帰りのバスではiTunesに入れたこのCDを聴く。
- 神田松之丞「松之丞講談」(来福)
講談なんてまったくと言っていいほど聴いたことなどないのだが、この“松之丞”という名前は最近あちこちから耳に入ってきて、それらの言葉にこの若い講談師の才能と未来に対するゾワゾワするような期待感が滲んでいて興味を持った。なんだか落語家の春風亭一之輔がまだ二つ目の時に注目された感じとよく似ている。当の松之丞もまだ二つ目らしい。講談に関しては無知なので、いきなり落語と同じマクラがあるので驚く。そのマクラがまた落語家のそれと同じノリと巧みさであるものオドロキだった。

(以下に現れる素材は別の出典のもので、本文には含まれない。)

theorem State.refs_modSpace {s : State} (hs : Keyed s.paging.spaces) {h : Nat} {a : AddrSpace} (ha : s.space? h = some a)
    (g : AddrSpace → AddrSpace) (f : Nat) : (s.modSpace h g).refs f + a.refs f = s.refs f + (g a).refs f :=
  sum_modify hs ha g (fun e => e.2.refs f)

/-! ### The walk after an update of the tables -/

theorem index_split (d q : Nat) (h : q < 1024) : l1Index (d * 1024 + q) = d ∧ l2Index (d * 1024 + q) = q := by
  unfold l1Index l2Index; omega

theorem index_join (v : Nat) : l1Index v * 1024 + l2Index v = v := by unfold l1Index l2Index; omega

theorem AddrSpace.pte?_setPte_ne (a : AddrSpace) {v w : Nat} (p : Pte) (h : w ≠ v) : (a.setPte v p).pte? w = a.pte? w := by
  unfold AddrSpace.setPte AddrSpace.pte?
  dsimp only
  rw [assocGet_modify]
  by_cases h1 : l1Index w = l1Index v
  · rw [if_pos h1]
    cases hg : assocGet a.directory (l1Index w) with
    | none => rfl
    | some t =>
      dsimp only [Option.map_some]
      rw [assocGet_set, if_neg]
      intro h2
      exact h (by rw [← index_join w, ← index_join v, h1, h2])
  · rw [if_neg h1]

theorem State.mapping?_eq {s : State} {h : Nat} {a : AddrSpace} (ha : s.space? h = some a) (v : Nat) :
    s.mapping? h v = (a.pte? v).filter (fun p => p.valid) := by
  unfold State.mapping?; rw [ha]; rfl

theorem State.mapping?_some {s : State} {h v : Nat} {p : Pte} (e : s.mapping? h v = some p) :
    ∃ a, s.space? h = some a ∧ a.pte? v = some p ∧ p.valid = true := by
  unfold State.mapping? at e
  cases ha : s.space? h with
  | none => rw [ha] at e; cases e
  | some a =>
    rw [ha, Option.bind_some] at e
    obtain ⟨h1, h2⟩ := Option.filter_eq_some_iff.1 e
    exact ⟨a, rfl, h1, h2⟩

theorem State.mapping?_congr {s t : State} (e : t.paging.spaces = s.paging.spaces) (h v : Nat) :
    t.mapping? h v = s.mapping? h v := by
  unfold State.mapping? State.space?; rw [e]

theorem State.tableAt_congr {s t : State} (e : t.paging.spaces = s.paging.spaces) (h l : Nat) :
    t.tableAt h l = s.tableAt h l := by
  unfold State.tableAt State.space?; rw [e]

theorem State.refs_congr {s t : State} (e : t.paging.spaces = s.paging.spaces) (f : Nat) : t.refs f = s.refs f := by
  unfold State.refs; rw [e]

theorem tablesKeyed_iff (s : State) : s.tablesKeyed ↔ Keyed s.paging.spaces ∧ ∀ e ∈ s.paging.spaces,
    e.1 < s.kernel.nextSpace ∧ Keyed e.2.directory ∧ ∀ d ∈ e.2.directory, Keyed d.2.ptes ∧ ∀ q ∈ d.2.ptes, q.1 < 1024 := by
  unfold State.tablesKeyed
  simp only [assocSorted_iff]

theorem State.tablesKeyed.space {s : State} (hk : s.tablesKeyed) {h : Nat} {a : AddrSpace} (ha : s.space? h = some a) :
    h < s.kernel.nextSpace ∧ Keyed a.directory ∧ ∀ d ∈ a.directory, Keyed d.2.ptes ∧ ∀ q ∈ d.2.ptes, q.1 < 1024 :=
  ((tablesKeyed_iff s).1 hk).2 (h, a) (mem_of_assocGet ha)

/-- The pages a frame is listed as mapped by are those whose valid PTE maps it. -/
theorem mem_mappersOf {s : State} (hk : s.tablesKeyed) {f : Nat} {m : Nat × Nat} :
    m ∈ mappersOf s f ↔ ∃ p, s.mapping? m.1 m.2 = some p ∧ p.ppn = f := by
  obtain ⟨k1, k2⟩ := (tablesKeyed_iff s).1 hk
  constructor
  · intro hm
    unfold mappersOf AddrSpace.mappings at hm
    simp only [List.mem_flatMap, List.mem_map, List.mem_filter, decide_eq_true_eq] at hm
    obtain ⟨e, he, x, ⟨⟨d, hd, ⟨q, hq, rfl⟩, hv⟩, hf⟩, rfl⟩ := hm
    obtain ⟨-, k3, k4⟩ := k2 e he
    obtain ⟨k5, k6⟩ := k4 d hd
    have hs : s.space? e.1 = some e.2 := k1.unique he
    obtain ⟨i1, i2⟩ := index_split d.1 q.1 (k6 q hq)
    refine ⟨q.2, ?_, hf⟩
    dsimp only
    rw [State.mapping?_eq hs]
    unfold AddrSpace.pte?
    rw [i1, i2, k3.unique hd]
    dsimp only
    rw [k5.unique hq]
    exact Option.filter_eq_some_iff.2 ⟨rfl, hv⟩
  · rintro ⟨p, hp, rfl⟩
    obtain ⟨a, ha, hpte, hv⟩ := State.mapping?_some hp
    unfold AddrSpace.pte? at hpte
    split at hpte
    · rename_i t ht
      unfold mappersOf AddrSpace.mappings
      simp only [List.mem_flatMap, List.mem_map, List.mem_filter, decide_eq_true_eq]
      refine ⟨(m.1, a), mem_of_assocGet ha, (m.2, p), ⟨⟨(l1Index m.2, t), mem_of_assocGet ht, ⟨(l2Index m.2, p),
        mem_of_assocGet hpte, ?_⟩, hv⟩, rfl⟩, rfl⟩
      dsimp only
      rw [index_join]
    · cases hpte

theorem refs_pos {s : State} (hk : s.tablesKeyed) {f : Nat} : 0 < s.refs f ↔ ∃ h v p, s.mapping? h v = some p ∧ p.ppn = f := by
  rw [← mappersOf_length, List.length_pos_iff_exists_mem]
  constructor
  · rintro ⟨m, hm⟩
    obtain ⟨p, hp⟩ := (mem_mappersOf hk).1 hm
    exact ⟨m.1, m.2, p, hp⟩
  · rintro ⟨h, v, p, hp⟩
    exact ⟨(h, v), (mem_mappersOf hk).2 ⟨p, hp⟩⟩

theorem AddrSpace.setPte_keyed {a : AddrSpace} (hd : Keyed a.directory)
    (hp : ∀ d ∈ a.directory, Keyed d.2.ptes ∧ ∀ q ∈ d.2.ptes, q.1 < 1024) (v : Nat) (p : Pte) :
    Keyed (a.setPte v p).directory ∧
      ∀ d ∈ (a.setPte v p).directory, Keyed d.2.ptes ∧ ∀ q ∈ d.2.ptes, q.1 < 1024 := by
  refine ⟨hd.modify (l1Index v) (fun t => { t with ptes := assocSet t.ptes (l2Index v) p }), fun d hdm => ?_⟩
  obtain ⟨e, he, rfl⟩ := List.mem_map.1 hdm
  obtain ⟨h1, h2⟩ := hp e he
  split
  · refine ⟨assocSorted_set h1 _ _, fun q hq => ?_⟩
    rcases mem_assocSet hq with rfl | hq
    · unfold l2Index; dsimp only; omega
    · exact h2 q hq
  · exact ⟨h1, h2⟩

講談は、「赤穂義士伝 荒川十太夫」。赤穂浪士の堀部安兵衛の介錯をした荒川十太夫に関する落語で言うところの人情話。思った以上に落語に近くて違和感なく聴くことができた。他の講談師をほとんど知らないので比較では何も語れないが、何か雰囲気を持った人物であることはわかった。これがデビューCDになるそうだ。収録されている他の講談を聴くのが楽しみ。
帰宅して床に転がっている本の中にある文庫本に目がいく。未読の第一回直木賞受賞作ということも惹かれるが、それ以上にカバーのデザインに魅了されて先日購入した。
- 川口松太郎「鶴八鶴次郎」(光文社時代小説文庫)
カバーデザインは菊地信義氏。言われてみれば成る程というデザインだ。こういうタイポグラフィーを使ったデザインをあまり見なくなったような気がする。学生時代の本屋には菊地信義デザインの本が溢れるようにあった。多分、少し懐かしいのだとも思う。松と鶴が揃っておめでたい感じもいい。